▶ Saved entries
_ _ _ _ _

-- ==== Sys2Proof/Machine/Device.lean ====
section
/-! DEFINITION. Dies and the whole device: clocks, failure and rejoin, links between dies, reset, life cycle, attestation
and the management window (R408, R409, R417 to R424, R427 to R432). -/

namespace Sys2Proof.Machine

/-- Apply a change to a die that is part of the device. -/
def State.withDie (s : State) (d : Nat) (p : Die → Bool) (f : Die → Die) : Option State :=
  if d < 16 ∧ s.fuses.dmask.getLsbD d = true ∧ p (s.die d) = true then some (s.setDie d (f (s.die d))) else none

/-! ### Clocks and draining (R408, R409) -/

def execClockStepDown (die : Nat) (s : State) : Out :=
  Out.ofOption "CLOCK_STEP_DOWN"
    ((s.withDie die (fun d => d.csteps < 29) fun d => { d with csteps := d.csteps + 1 }).map State.withdraw)

def execClockStepUp (die : Nat) (s : State) : Out :=
  Out.ofOption "CLOCK_STEP_UP" (s.withDie die (fun d => 0 < d.csteps) fun d => { d with csteps := d.csteps - 1 })

def execDieDrainedByTheHost (die : Nat) (s : State) : Out :=
  Out.ofOption "DIE_DRAINED_BY_THE_HOST" ((s.withDie die (fun d => d.dstate == 1) fun d => { d with dstate := 4 }).map State.withdraw)

/-! ### Die failure (R417 to R422) -/

/-- The copy lies in a cache of a die, or marks a line that its L3 pins. -/
def Copy.onDie (c : Copy) (f : Nat) : Bool := (if c.level < 3 then unitDie c.level c.unit else c.unit) == f

/-- Lines that a die holds dirty: their homes' masks name it. Its caches are lost. -/
def State.markWriters (s : State) (f : Nat) : State :=
  let lost := s.copies.filter fun c => c.onDie f
  let t := (lost.filter fun c => c.dirty != 0 && (c.level < 3 || (c.pinned && s.markHolds c))).foldl
    (fun t c => { t with writers := sset 0 t.writers c.line (sget 0 t.writers c.line ||| (1#16 <<< f)) }) s
  let t := t.dropCopies fun c => c.level < 3 && c.onDie f
  { t with copies := t.copies.filter fun c => !c.onDie f }

/-- Launches that have a team on a die. -/
def State.launchesOn (s : State) (f : Nat) : List Nat :=
  ((s.teams.filter fun t => dieOf t.core == f).map (·.launch)).eraseDups

/-- What the groups on a die had under way is lost. -/
def State.loseGroups (s : State) (f : Nat) : State :=
  let t := s.mapGroups (fun g => dieOf g.core == f) fun g =>
    { g with live := false, flights := [], storeBuf := [], wait := .none }
  { t with writeBuf := t.writeBuf.filter fun e => dieOf e.core != f,
           teams := t.teams.map fun (x : Team) => if dieOf x.core = f then { x with mtxBusy := none } else x,
           arrayBusy := t.arrayBusy.filter fun e => dieOf (2 * e.1) != f }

_ _ _ _ _

▶ Required action
Could you restate word for word the lines above from the one containing "the device. -/" through the one containing "(R408, R409) -/", both included, and nothing else?

▶ Problem solution
/-- Apply a change to a die that is part of the device. -/
def State.withDie (s : State) (d : Nat) (p : Die → Bool) (f : Die → Die) : Option State :=
  if d < 16 ∧ s.fuses.dmask.getLsbD d = true ∧ p (s.die d) = true then some (s.setDie d (f (s.die d))) else none

/-! ### Clocks and draining (R408, R409) -/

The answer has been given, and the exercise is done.